TO DO: Lines to return, exactly: from the line with "its range. -/" to the line with "each check -/" in the entries below, both included.

Collected data:
════

-- ==== Sys2Proof/Tests/Slice0.lean ====
section
/-! SUPPORT. The model's own tests, from the vectors of 95_test_vectors.md, and for each statement with hypotheses a state that meets them. -/
namespace Sys2Proof.Machine

/-- The answer is a next state that passes the check. -/
def onNext (o : Result) (check : State → Bool) : Bool :=
  match o with
  | .next t => check t
  | .fault _ => false
  | .refused _ => false

/-! ## States of the vectors -/

/-- V1 after step 2: the window holds 68 09 09. -/
def headerPending : State :=
  { State.reset with framer := { State.reset.framer with w1 := 0x68#8, w2 := 0x09#8, w3 := 0x09#8, wcnt := 3 } }

/-- V7: the window holds 68 01 01. -/
def shortHeaderPending : State :=
  { State.reset with framer := { State.reset.framer with w1 := 0x68#8, w2 := 0x01#8, w3 := 0x01#8, wcnt := 3 } }

/-- V2 after the noise 00 68 16. -/
def noiseInWindow : State :=
  { State.reset with framer := { State.reset.framer with w2 := 0x68#8, w3 := 0x16#8, wcnt := 3 } }

/-- V1 after step 3, in CTRL. -/
def inCtrl : State := { State.reset with framer := { State.reset.framer with fphase := .ctrl, flen := 9#8 } }

/-- V1 after step 4, in ADDR; and V6, whose declared length is 2. -/
def inAddr (len : Byte) : State :=
  { State.reset with framer := { State.reset.framer with fphase := .addr, flen := len, fctrl := 0x53#8, fsum := 0x53#8 } }

/-- V1 after step 5, in PAYLOAD. -/
def inPayload : State :=
  { State.reset with framer :=
      { State.reset.framer with fphase := .payload, flen := 9#8, fctrl := 0x53#8, faddr := 0xFF#8, fsum := 0x52#8 } }

/-- An index into the frame buffer at the edges of its range. -/
def inPayloadAt (idx : Byte) : State :=
  { inPayload with framer := { inPayload.framer with flen := 255#8, fidx := idx } }

/-- V6 after its checksum byte, in CHK and in STOP, with a checksum byte to choose. -/
def inChk : State :=
  { State.reset with framer :=
      { State.reset.framer with fphase := .chk, flen := 2#8, fctrl := 0x53#8, faddr := 0xFF#8, fsum := 0x52#8 } }

def inStop (chk : Byte) : State := { inChk with framer := { inChk.framer with fphase := .stop, fchk := chk } }

/-- V6 in STOP, the stop byte offered. -/
def stopOffered : State := { inStop 0x52#8 with pins := [pinsOf (.byte 0x16#8)] }

/-- V20 after Fa. -/
def assemblingOne : State :=
  { State.reset with reasm :=
      { rstate := .assembling, rexp := 1#4, msrc := 0x01#8, mdst := 0x67#8, mbuf := [0x11#8, 0x22#8, 0x33#8] } }

/-- V31: the same with MSG_CAP = 4. -/
def assemblingCapFour : State := { assemblingOne with params := { msgCap := some 4 } }

/-- A message waits, and the consumer is ready. -/
def messageWaits : State :=
  { State.reset with msg := some ⟨0x01#8, 0x67#8, [0xDE#8]⟩, pins := [{ inValid := true, msgReady := true }] }

/-- V15 after ERR. -/
def failed : State := { State.reset with fatal := .err }

/-! ## Well-formedness: an ill-formed term for each check -/

theorem test_wf_header_lengths_differ : Instr.wf (.frameHdr 9#8 10#8) = false := by decide
theorem test_wf_header_length_below_two : Instr.wf (.frameHdr 1#8 1#8) = false := by decide
theorem test_wf_header_good : Instr.wf (.frameHdr 2#8 2#8) = true := by decide
theorem test_wf_seg_data_too_long : Instr.wf (.seg 0#3 0#4 0#8 0#8 (List.replicate 251 0#8)) = false := by
  simp only [Instr.wf, List.length_replicate]; decide
theorem test_wf_segf_data_too_long : Instr.wf (.segf 0#3 0#4 0#8 0#8 (List.replicate 251 0#8)) = false := by
  simp only [Instr.wf, List.length_replicate]; decide

/-! ## Decoding: words written out from 30_encoding.md -/

-- R62: 01101000 00001001 00001001 01101000
theorem test_decode_frame_hdr : decodeTableWord 32 0b01101000000010010000100101101000 = some (.frameHdr 9#8 9#8) := by decide
-- R65: 00000010 00010110
theorem test_decode_frame_trl : decodeTableWord 16 0b0000001000010110 = some (.frameTrl 0x02#8) := by decide
-- R69: 010 0 1110
theorem test_decode_seg : decodeTableWord 8 0b01001110 = some (.seg 2#3 14#4 0#8 0#8 []) := by decide
-- V24: CI = F0, 111 1 0000
theorem test_decode_segf : decode .segment [0xF0#8, 0x01#8, 0x67#8, 0xAA#8] = .ok (.segf 7#3 0#4 0x01#8 0x67#8 [0xAA#8]) := by decide
-- V1: the stream of a frame
theorem test_frame_bytes_V1 :
    frameBytes 0x53#8 0xFF#8 (segmentBytes 0#4 true 0x01#8 0x67#8 [0xDE#8, 0xAD#8, 0xBE#8, 0xEF#8]) =
      [0x68#8, 0x09#8, 0x09#8, 0x68#8, 0x53#8, 0xFF#8, 0x10#8, 0x01#8, 0x67#8, 0xDE#8, 0xAD#8, 0xBE#8, 0xEF#8, 0x02#8, 0x16#8] := by
  decide
-- V8: the checksum wraps
theorem test_frame_checksum_V8 :
    frameChecksum 0xFF#8 0xFF#8 [0x10#8, 0xFF#8, 0xFF#8, 0xFF#8, 0xFF#8] = 0x0A#8 := by decide

/-! ## One step each -/

-- V1 step 3
theorem test_frame_hdr_V1 : onNext (consume (.byte 0x68#8) headerPending)
    (fun t => t.framer.fphase == .ctrl && t.framer.flen == 9#8 && t.framer.wcnt == 0 && t.events == []) = true := by decide
-- V7: 68 01 01 68 is no header, the window is kept
theorem test_frame_hdr_V7 : onNext (consume (.byte 0x68#8) shortHeaderPending)
    (fun t => t.framer.fphase == .hunt && t.framer.wcnt == 4 && t.framer.w0 == 0x68#8) = true := by decide
-- V6: FRAME_OK, then RUNT_SEGMENT(0)
theorem test_frame_trl_V6 : onNext (consume (.byte 0x16#8) (inStop 0x52#8))
    (fun t => t.events == [.frameOk ⟨2#8, 0x53#8, 0xFF#8, [], 0x52#8⟩, .runtSegment 0] && t.framer.fphase == .hunt) = true := by
  decide
-- R150: stop before checksum
theorem test_bad_stop_first : onNext (consume (.byte 0x68#8) (inStop 0xFD#8))
    (fun t => t.events == [.badStop 0x68#8] && t.framer.fphase == .hunt) = true := by decide
-- V20, frame Fa
theorem test_seg_V20 : onNext (deliver [0x00#8, 0x01#8, 0x67#8, 0x11#8, 0x22#8, 0x33#8] State.reset)
    (fun t => t.reasm == assemblingOne.reasm && t.events == []) = true := by decide
-- P4: the expected number wraps from 15 to 0
theorem test_seg_wraps_P4 :
    onNext (exec (.seg 0#3 15#4 0#8 0#8 [0x0F#8]) { assemblingOne with reasm := { assemblingOne.reasm with rexp := 15#4 } })
      (fun t => t.reasm.rexp == 0#4 && t.reasm.rstate == .assembling) = true := by decide
-- V20, frame Fb
theorem test_segf_V20 : onNext (deliver [0x11#8, 0x01#8, 0x67#8, 0x44#8, 0x55#8] assemblingOne)
    (fun t => t.events == [.message ⟨0x01#8, 0x67#8, [0x11#8, 0x22#8, 0x33#8, 0x44#8, 0x55#8]⟩] &&
      t.reasm.rstate == .idle && t.reasm.mbuf == []) = true := by decide
-- V31: MSG_CAP = 4
theorem test_segf_V31 : onNext (deliver [0x11#8, 0x01#8, 0x67#8, 0x44#8, 0x55#8] assemblingCapFour)
    (fun t => t.events == [.msgOverflow] && t.reasm.rstate == .idle && t.msg == none) = true := by decide
-- R32: a waiting message stalls the block, and is taken
theorem test_stall : onNext (step messageWaits)
    (fun t => t.framer == messageWaits.framer && t.msg == none && t.events == []) = true := by decide
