-- ==== Sys2Proof/Config.lean ====
section
/-! DEFINITION. The values the manual leaves open. Each is opaque: no proof can see what it is. -/

namespace Sys2Proof

/-- The whole number behind the `n`-th backoff draw of the part, before it is reduced to the range
of R64: "Any value in that range may be drawn, and draws on the two channels are independent."
Free value (log 6); `State.draws` counts the draws. -/
opaque Config.backoffDraw : Nat → Nat

/-- What MISO carries at a byte of a transaction that the port does not serve, because its CSN fell before
a reset's end (R161): R160 leaves MISO undriven while CSN is high and does not say what it does here. Free
value (log 8). -/
opaque Config.unservedMiso : Nat → Option Byte

end Sys2Proof
end

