/-! ## Alert Unit and readout port -/

/-- The Alert Unit (R173): a latch and a mask bit for each cause, bit (code - 1), and the cutoff
re-arm state. -/
structure Alerts where
  latches : BitVec 9
  mask    : BitVec 9
  rearm   : RearmState
  deriving DecidableEq, Repr

/-- R173, after either reset: no latch, RECORD masked only, armed. -/
def Alerts.reset : Alerts :=
  { latches := 0, mask := 0x100#9, rearm := .armed }

/-- The readout port (before R160): the transaction state, the command and argument bytes taken, the
response, its result code first, whether the port serves the transaction in progress or, while it is
idle, the next one (R161), and the CSN input as last seen, on which MISO depends (R160). -/
structure Port where
  txn      : TxnState
  taken    : List Byte
  response : Option (List Byte)
  serving  : Bool
  csnLow   : Bool
  deriving DecidableEq, Repr

/-- R173, after either reset with CSN high at its end (log 5). -/
def Port.reset : Port :=
  { txn := .idle, taken := [], response := none, serving := true, csnLow := false }

/-! ## The part -/

/-- The whole state of the part, with the queue of commands that wait (`pending`) and the number of
backoff draws made so far (`draws`), both the model's own. -/
structure State where
  pending : List Instr
  draws   : Nat
  config  : Option Setup
  supply  : Supply
  sp      : SamplePort
  ne      : NettingEngine
  it      : IntervalTimer
  rb      : RegisterBank
  line    : Line
  su      : Settlement
  el      : Limiter
  store   : Store
  alerts  : Alerts
  port    : Port
  deriving DecidableEq, Repr

/-- The part right after a power-on reset at whose end PFW is inactive and CSN high: START, without a
configuration (R143, R144). -/
def State.reset : State :=
  { pending := [], draws := 0, config := none, supply := Supply.reset, sp := SamplePort.reset,
    ne := NettingEngine.reset, it := IntervalTimer.reset, rb := RegisterBank.reset,
    line := Line.reset, su := Settlement.reset, el := Limiter.reset, store := Store.reset,
    alerts := Alerts.reset, port := Port.reset }

/-- Why the part would stop with a fault: never. The manual gives it no fault that stops it; errors
are results, record flags and alert causes (R100, R163, R167). -/
inductive Fault where
  deriving DecidableEq, Repr

/-- Why a command would be refused a meaning. -/
inductive Refusal where
  /-- Raised by an arm of `exec` whose command has no meaning yet; safe. No arm raises it. -/
  | notModelled (mnemonic : String)
  deriving DecidableEq, Repr

end Sys2Proof.Machine
end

════

SOLUTION:
/-- An index into the frame buffer at the edges of its range. -/
def inPayloadAt (idx : Byte) : State :=
  { inPayload with framer := { inPayload.framer with flen := 255#8, fidx := idx } }

/-- V6 after its checksum byte, in CHK and in STOP, with a checksum byte to choose. -/
def inChk : State :=
  { State.reset with framer :=
      { State.reset.framer with fphase := .chk, flen := 2#8, fctrl := 0x53#8, faddr := 0xFF#8, fsum := 0x52#8 } }

def inStop (chk : Byte) : State := { inChk with framer := { inChk.framer with fphase := .stop, fchk := chk } }

/-- V6 in STOP, the stop byte offered. -/
def stopOffered : State := { inStop 0x52#8 with pins := [pinsOf (.byte 0x16#8)] }

/-- V20 after Fa. -/
def assemblingOne : State :=
  { State.reset with reasm :=
      { rstate := .assembling, rexp := 1#4, msrc := 0x01#8, mdst := 0x67#8, mbuf := [0x11#8, 0x22#8, 0x33#8] } }

/-- V31: the same with MSG_CAP = 4. -/
def assemblingCapFour : State := { assemblingOne with params := { msgCap := some 4 } }

/-- A message waits, and the consumer is ready. -/
def messageWaits : State :=
  { State.reset with msg := some ⟨0x01#8, 0x67#8, [0xDE#8]⟩, pins := [{ inValid := true, msgReady := true }] }

/-- V15 after ERR. -/
def failed : State := { State.reset with fatal := .err }

/-! ## Well-formedness: an ill-formed term for each check -/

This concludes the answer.